[WHAT TO WORK ON]: Output every line from the beginning of the records through the line that contains "l.enlist a .refused", exactly as it appears.

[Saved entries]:

/-- The leader begins to answer DUPLICATE. -/
theorem State.called_sendDuplicate (s : State) (o : Outlet) (held : Bool) (a : Nat) :
    (s.called o held).sendEnlisted o a .duplicate = s.onSl o fun l => { l with
      attention := held, collisions := 0, activity := .sending (.enlisted a .duplicate) } :=
  State.onSl_onSl _ _ _ _

theorem ShipLink.full_iff {l : ShipLink} : l.full = true ↔ 6 ≤ l.stations.length := decide_eq_true_iff

/-- A refusal as SL begins it: with the table full no further ROLL_CALL is to come (R126, R127). -/
theorem State.called_refuse (s : State) (o : Outlet) (held : Bool) (a : Nat) :
    (s.called o held).refuseStation o a = (s.onSl o fun l => ({ (if l.full then l.endsRoll else l) with
      attention := held, collisions := 0
      activity := .sending (.enlisted a .refused) } : ShipLink)).report
        .tooManyStations (.outlet o) (some a) := by
  have refused : (((s.called o held).onSl o fun l => if l.full then l.endsRoll else l).onSl o fun l =>
      l.enlist a .refused s.tb.run) = s.onSl o fun l => { (if l.full then l.endsRoll else l) with
        attention := held, collisions := 0, activity := .sending (.enlisted a .refused) } := by
    refine (congrArg (fun t : State => t.onSl o _) (State.onSl_onSl _ _ _ _)).trans
      ((State.onSl_onSl _ _ _ _).trans (State.onSl_congr ?_))
    generalize (s.berth o).sl = l
    obtain ⟨state, stations, generators, collisions, address, wakeFrom, wakeLength, activity, step,
      cycleFrom, inDiscovery, missFrom, lookFrom, attention⟩ := l
    unfold ShipLink.full ShipLink.endsRoll
    dsimp only
    split
    · cases step <;> rfl
    · rfl
  exact congrArg (fun t : State => t.report .tooManyStations (.outlet o) (some a)) refused

/-- A station turned away while the table has room. -/
theorem State.called_refuse_room {s : State} {o : Outlet} {held : Bool} (a : Nat)
    (room : (s.berth o).sl.stations.length < 6) :
    (s.called o held).refuseStation o a = (s.onSl o fun l => { l with
      attention := held, collisions := 0, activity := .sending (.enlisted a .refused) }).report
        .tooManyStations (.outlet o) (some a) := by
  rw [State.called_refuse]
  refine congrArg (fun t : State => t.report .tooManyStations (.outlet o) (some a))
    (State.onSl_congr ?_)
  rw [if_neg fun h => absurd room (Nat.not_lt.mpr (ShipLink.full_iff.mp h))]

/-- A station turned away that finds the table full (note c of R126, R127). -/
theorem State.called_turnedAway {s : State} {o : Outlet} {held : Bool} (a : Nat)
    (full : 6 ≤ (s.berth o).sl.stations.length) :
    (s.called o held).refuseStation o a = s.turnedAwayStation o held a := by
  rw [State.called_refuse]
  refine congrArg (fun t : State => t.report .tooManyStations (.outlet o) (some a))
    (State.onSl_congr ?_)
  rw [if_pos (ShipLink.full_iff.mpr full)]
  generalize (s.berth o).sl = l
  obtain ⟨state, stations, generators, collisions, address, wakeFrom, wakeLength, activity, step,
    cycleFrom, inDiscovery, missFrom, lookFrom, attention⟩ := l
  cases step <;> rfl

/-! ### A flag that stands -/

/-- A fault raised shows its flag (R160). -/
theorem Raised.flag {k : FaultKind} {s t : State} (h : Raised k s t) :
    t.fe.flags &&& k.bit = k.bit := by
  rw [h.flags]
  ext i
  simp only [BitVec.getElem_and, BitVec.getElem_or]
  cases s.fe.flags[i] <;> simp

/-- A flag that is set stays so (R160). -/
theorem Acts.flag_stands {x : Scope} {s t : State} (h : Acts x s t) {k : FaultKind}
    (set : s.fe.flags &&& k.bit = k.bit) : t.fe.flags &&& k.bit = k.bit :=
  calc t.fe.flags &&& k.bit
      = t.fe.flags &&& (s.fe.flags &&& k.bit) := by rw [set]
    _ = (s.fe.flags &&& t.fe.flags) &&& k.bit := by
        rw [← BitVec.and_assoc, BitVec.and_comm t.fe.flags]
    _ = k.bit := by rw [h.flags, set]

/-! ### An entry found shared (note e of R126, R127) -/

/-- The fault kinds of the ship link. -/
def linkKinds : List FaultKind := .stationDuplicate :: entryKinds

theorem entryKinds_link : ∀ k ∈ entryKinds, k ∈ linkKinds := fun _ h => List.mem_cons_of_mem _ h

/-- The entry marked DUPLICATE, and the fault raised. -/
def State.marked (s : State) (o : Outlet) (e : Station) : State :=
  (s.onSl o fun l => l.onEntry e.address fun x => { x with state := .duplicate }).raise
    .stationDuplicate (.outlet o) (some e.address)

theorem State.makeDuplicate_eq (s : State) (o : Outlet) (e : Station) :
    s.makeDuplicate o e = (s.marked o e).handLoss o e.kind := rfl

theorem State.marked_berth (s : State) (o : Outlet) (e : Station) : (s.marked o e).berth o
    = { s.berth o with sl := (s.berth o).sl.onEntry e.address fun x => { x with state := .duplicate } } := by
  rw [State.marked, State.berth_raise, State.berth_onSl_self]

/-- An entry in PRESENT or LOST found shared, answered so (note e of R126). -/
theorem State.called_shared {s : State} {o : Outlet} {held : Bool} {a : Nat} {e : Station}
    (h : (s.berth o).sl.entry a = some e) :
    ((((s.called o held).makeDuplicate o e).sendEnlisted o a .duplicate).settle.berth o).sl.entry a
        = some { e with state := .duplicate }
      ∧ FoundShared o a e.kind s
        (((s.called o held).makeDuplicate o e).sendEnlisted o a .duplicate).settle := by
  obtain ⟨u, hu⟩ : ∃ u, u = (s.called o held).marked o e := ⟨_, rfl⟩
  have address : e.address = a := by simpa using List.find?_some h
  have called := s.called_sl o held
  have marked : (u.berth o).sl = { (s.berth o).sl with
      attention := held, collisions := 0
      stations := ((s.berth o).sl.onEntry a fun x => { x with state := .duplicate }).stations } := by
    rw [hu, State.marked_berth, called, address]
    rfl
  have sc : (u.berth o).sc = (s.berth o).sc := by
    rw [hu, State.marked_berth, State.called, State.sc_onSl]
  have raised : Raised .stationDuplicate s u := by
    rw [hu]
    exact .before (t := (s.called o held).onSl o fun l =>
      l.onEntry e.address fun x => { x with state := .duplicate }) ⟨rfl, rfl, rfl⟩
      (State.raise_raised _ _ _ _)
  obtain ⟨g, handed, unknown⟩ := u.handLoss_link o e.kind
  have sent : (((((s.called o held).makeDuplicate o e).sendEnlisted o a .duplicate).settle).berth o).sl
      = { (u.berth o).sl with
          generators := g, activity := .sending (.enlisted a .duplicate) } := by
    rw [State.settle_link _ o, State.sendEnlisted, State.berth_onSl_self, State.makeDuplicate_eq, ← hu,
      handed]
    rfl
  have after : Acts ⟨[o], [], false, false, linkKinds⟩ u
      (((s.called o held).makeDuplicate o e).sendEnlisted o a .duplicate).settle := by
    rw [State.makeDuplicate_eq, ← hu]
    exact ((State.handLoss_acts u o e.kind List.mem_cons_self entryKinds_link).trans
      (State.sendEnlisted_acts _ o a _ List.mem_cons_self)).trans (State.settle_acts _ _)
  have before : Acts ⟨[o], [], false, false, linkKinds⟩ s u := by
    rw [hu]
    exact (Acts.onSl s o _ List.mem_cons_self).trans ((Acts.onSl _ o _ List.mem_cons_self).trans
      (.raise _ _ _ _ _ List.mem_cons_self))
  obtain ⟨elsewhere, account, metering⟩ := (before.trans after).frame
  refine ⟨?_, ?_, ?_, after.flag_stands raised.flag, fun kind state => ?_, fun kind x hx => ?_,
    elsewhere, account, metering⟩
  · rw [sent, marked]
    show ((s.berth o).sl.onEntry a _).entry a = _
    rw [ShipLink.entry_onEntry (f := fun x => { x with state := .duplicate }) _ _ fun _ => rfl, h,
      Option.map_some, if_pos rfl]
  · rw [sent, marked]
  · rw [sent]
  · have trips : u.handLoss o e.kind = u.trip o .scpLost := by
      rw [kind]
      exact State.complete_trips (Cause.link_tripsIn (.inl rfl) (by rw [sc]; exact state))
    rw [State.makeDuplicate_eq, ← hu, trips]
    have tripped : Tripped o .scpLost s (u.trip o .scpLost) := by
      refine (State.trip_tripped u o .scpLost).before (by rw [sc]) (by rw [sc]) (by rw [sc]) ?_ ?_ ?_ ?_
      · rw [hu, State.marked_berth, State.called, State.mt_onSl]
      · rw [hu]; rfl
      · rw [hu]; rfl
      · rw [hu]; exact fun _ _ _ => rfl
    exact (tripped.onLink fun _ => rfl).after (State.settle_acts ⟨[], [], false, false, []⟩ _)
      List.not_mem_nil rfl
  · rw [sent] at hx
    exact unknown kind x hx

/-- The frame that answers the station of an entry: in an attention step its POLL, and otherwise ENLISTED with
ACCEPTED (note d of R126, R131). -/
def Berth.answersAgain (b : Berth) (a : Nat) : LeaderFrame :=
  if b.sl.step.isAttention then .poll a (if b.sl.isScp a then some b.shoreState else none)
  else .enlisted a .accepted

theorem State.called_again (s : State) (o : Outlet) (held : Bool) (a : Nat) :
    (if (s.berth o).sl.step.isAttention then
        (s.called o held).onBerth o fun b => b.sendPoll a s.tb.run
      else (s.called o held).sendEnlisted o a .accepted)
    = s.onSl o fun l => { l with
        attention := held, collisions := 0, activity := .sending ((s.berth o).answersAgain a)
        stations := l.stations.map fun x =>
          if x.address = a then { x with lastPoll := some s.tb.run } else x } := by
  unfold Berth.answersAgain State.called State.sendEnlisted State.onSl
  split
  · refine (State.onBerth_onBerth _ _ _ _).trans (State.onBerth_congr ?_)
    rfl
  · refine (State.onBerth_onBerth _ _ _ _).trans (State.onBerth_congr ?_)
    rfl

/-! ### A station enlisted (R125, R126) -/

/-- A new station enlisted and told so. -/
theorem State.called_enlists {s : State} {o : Outlet} {held : Bool} {a : Nat}
    (h : (s.berth o).sl.entry a = none) (k : StationKind) (id : BitVec 32) :
    ∃ before after, (s.berth o).sl.stations = before ++ after
      ∧ (s.called o held).enlistStation o a k id = s.onBerth o (fun b => { b with
          sc := if k = .scp then { b.sc with flagsSeen := none } else b.sc
          sl := { b.sl with
            attention := held, collisions := 0
            activity := .sending (.enlisted a .accepted)
            stations := before ++
              { address := a, kind := some k, identity := some id, state := .present
                misses := 0, checkErrors := 0, status := none, lastPoll := some s.tb.run }
              :: after } })
      ∧ (∀ e ∈ before, e.address ≤ a)
      ∧ ∀ e, after.head? = some e → a < e.address := by
  obtain ⟨before, after, split, inserted, low, high⟩ :=
    insertStation_split (.enlisted a k id) (s.berth o).sl.stations
  refine ⟨before, after, split, ?_, low, high⟩
  have absent := ShipLink.entry_none.mp h
  rw [split] at absent
  have polled : (insertStation (.enlisted a k id) (s.berth o).sl.stations).map (fun x =>
      if x.address = a then { x with lastPoll := some s.tb.run } else x)
        = before ++
          { address := a, kind := some k, identity := some id, state := .present
            misses := 0, checkErrors := 0, status := none, lastPoll := some s.tb.run }
          :: after := by
    rw [inserted, List.map_append, List.map_cons,
      map_at_of_absent fun e he => absent e (List.mem_append_left _ he),
      map_at_of_absent fun e he => absent e (List.mem_append_right _ he),
      if_pos (show (Station.enlisted a k id).address = a from rfl)]
    rfl
  unfold State.enlistStation State.called State.sendEnlisted State.onSl State.onSc
  dsimp only
  by_cases scp : k = .scp
  · rw [if_pos scp]
    simp only [State.onBerth_onBerth]
    refine State.onBerth_congr ?_
    rw [if_pos scp]
    rw [← polled]
    rfl
  · rw [if_neg scp]
    simp only [State.onBerth_onBerth]
    refine State.onBerth_congr ?_
    rw [if_neg scp]
    rw [← polled]
    rfl

/-- An address without an entry found shared: its entry is made DUPLICATE, and answered so (R127). -/
theorem State.called_sharesNew {s : State} {o : Outlet} {held : Bool} {a : Nat}
    (absent : (s.berth o).sl.entry a = none) (room : (s.berth o).sl.stations.length < 6) :
    ((s.called o held).foundShared o a).berth o = { s.berth o with sl := { (s.berth o).sl with
        attention := held, collisions := 0, activity := .sending (.enlisted a .duplicate)
        stations := insertStation (.shared a) (s.berth o).sl.stations } }
      ∧ ((s.called o held).foundShared o a).passDue = s.passDue
      ∧ (s.called o held).foundShared o a = { s with
          fe := ((s.called o held).foundShared o a).fe
          berths := ((s.called o held).foundShared o a).berths }
      ∧ (∀ p, p ≠ o → ((s.called o held).foundShared o a).berth p = s.berth p)
      ∧ Raised .stationDuplicate s ((s.called o held).foundShared o a) := by
  have shared := State.foundShared_none ((State.called_entry (held := held)).trans absent)
  rw [if_neg (by
    rw [State.called_sl, ShipLink.full_iff]
    exact Nat.not_le.mpr room)] at shared
  rw [shared]
  refine ⟨?_, rfl, rfl, fun p hp => ?_, ?_⟩
  · simp only [State.sendEnlisted, State.called, State.berth_onSl_self, State.berth_raise]
    rfl
  · simp only [State.sendEnlisted, State.called, State.berth_onSl_ne _ _ hp, State.berth_raise]
  · exact (Raised.before ((NoFault.onBerth s o _).trans (.onBerth _ o _))
      (State.raise_raised _ _ _ _)).after
      ((State.sendEnlisted_acts (x := ⟨[o], [], false, false, []⟩) _ o a _ List.mem_cons_self).noFault rfl)

/-! ### The discovery's end (R128, R129) -/

/-- SL is in the same state, with the same collision count and the same cycle. -/
structure ShipLink.KeepsRun (l m : ShipLink) : Prop where
  state : m.state = l.state
  collisions : m.collisions = l.collisions
  cycleFrom : m.cycleFrom = l.cycleFrom

theorem ShipLink.send_run (l : ShipLink) (f : LeaderFrame) (now : RunCount) :
    l.KeepsRun (l.send f now) := by
  unfold send
  dsimp only
  split <;> exact ⟨rfl, rfl, rfl⟩

theorem ShipLink.slotStep_run (l : ShipLink) (now : RunCount) : l.KeepsRun (l.slotStep now) := by
  unfold slotStep
  split
  · next e _ =>
    split
    · obtain ⟨state, collisions, cycleFrom⟩ := l.send_run (.slotGrant e.address) now
      exact ⟨state, collisions, cycleFrom⟩
    · exact ⟨rfl, rfl, rfl⟩
  · exact ⟨rfl, rfl, rfl⟩

theorem ShipLink.attentionStep_run (l : ShipLink) (queries : Nat) (now : RunCount) :
    l.KeepsRun (l.attentionStep queries now) := by
  unfold attentionStep
  split
  · obtain ⟨state, collisions, cycleFrom⟩ := l.send_run .attentionQuery now
    exact ⟨state, collisions, cycleFrom⟩
  · exact l.slotStep_run now

theorem Berth.nextPoll_run (b : Berth) (upTo : Nat) (now : RunCount) :
    b.sl.KeepsRun (b.nextPoll upTo now).sl := by
  unfold nextPoll
  split
  · next e _ =>
    obtain ⟨state, collisions, cycleFrom⟩ := b.sl.send_run
      (.poll e.address (if b.sl.isScp e.address then some b.shoreState else none)) now
    exact ⟨state, collisions, cycleFrom⟩
  · exact b.sl.attentionStep_run 0 now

[PROBLEM SOLUTION]:
/-- The leader begins to answer DUPLICATE. -/
theorem State.called_sendDuplicate (s : State) (o : Outlet) (held : Bool) (a : Nat) :
    (s.called o held).sendEnlisted o a .duplicate = s.onSl o fun l => { l with
      attention := held, collisions := 0, activity := .sending (.enlisted a .duplicate) } :=
  State.onSl_onSl _ _ _ _

theorem ShipLink.full_iff {l : ShipLink} : l.full = true ↔ 6 ≤ l.stations.length := decide_eq_true_iff

/-- A refusal as SL begins it: with the table full no further ROLL_CALL is to come (R126, R127). -/
theorem State.called_refuse (s : State) (o : Outlet) (held : Bool) (a : Nat) :
    (s.called o held).refuseStation o a = (s.onSl o fun l => ({ (if l.full then l.endsRoll else l) with
      attention := held, collisions := 0
      activity := .sending (.enlisted a .refused) } : ShipLink)).report
        .tooManyStations (.outlet o) (some a) := by
  have refused : (((s.called o held).onSl o fun l => if l.full then l.endsRoll else l).onSl o fun l =>
      l.enlist a .refused s.tb.run) = s.onSl o fun l => { (if l.full then l.endsRoll else l) with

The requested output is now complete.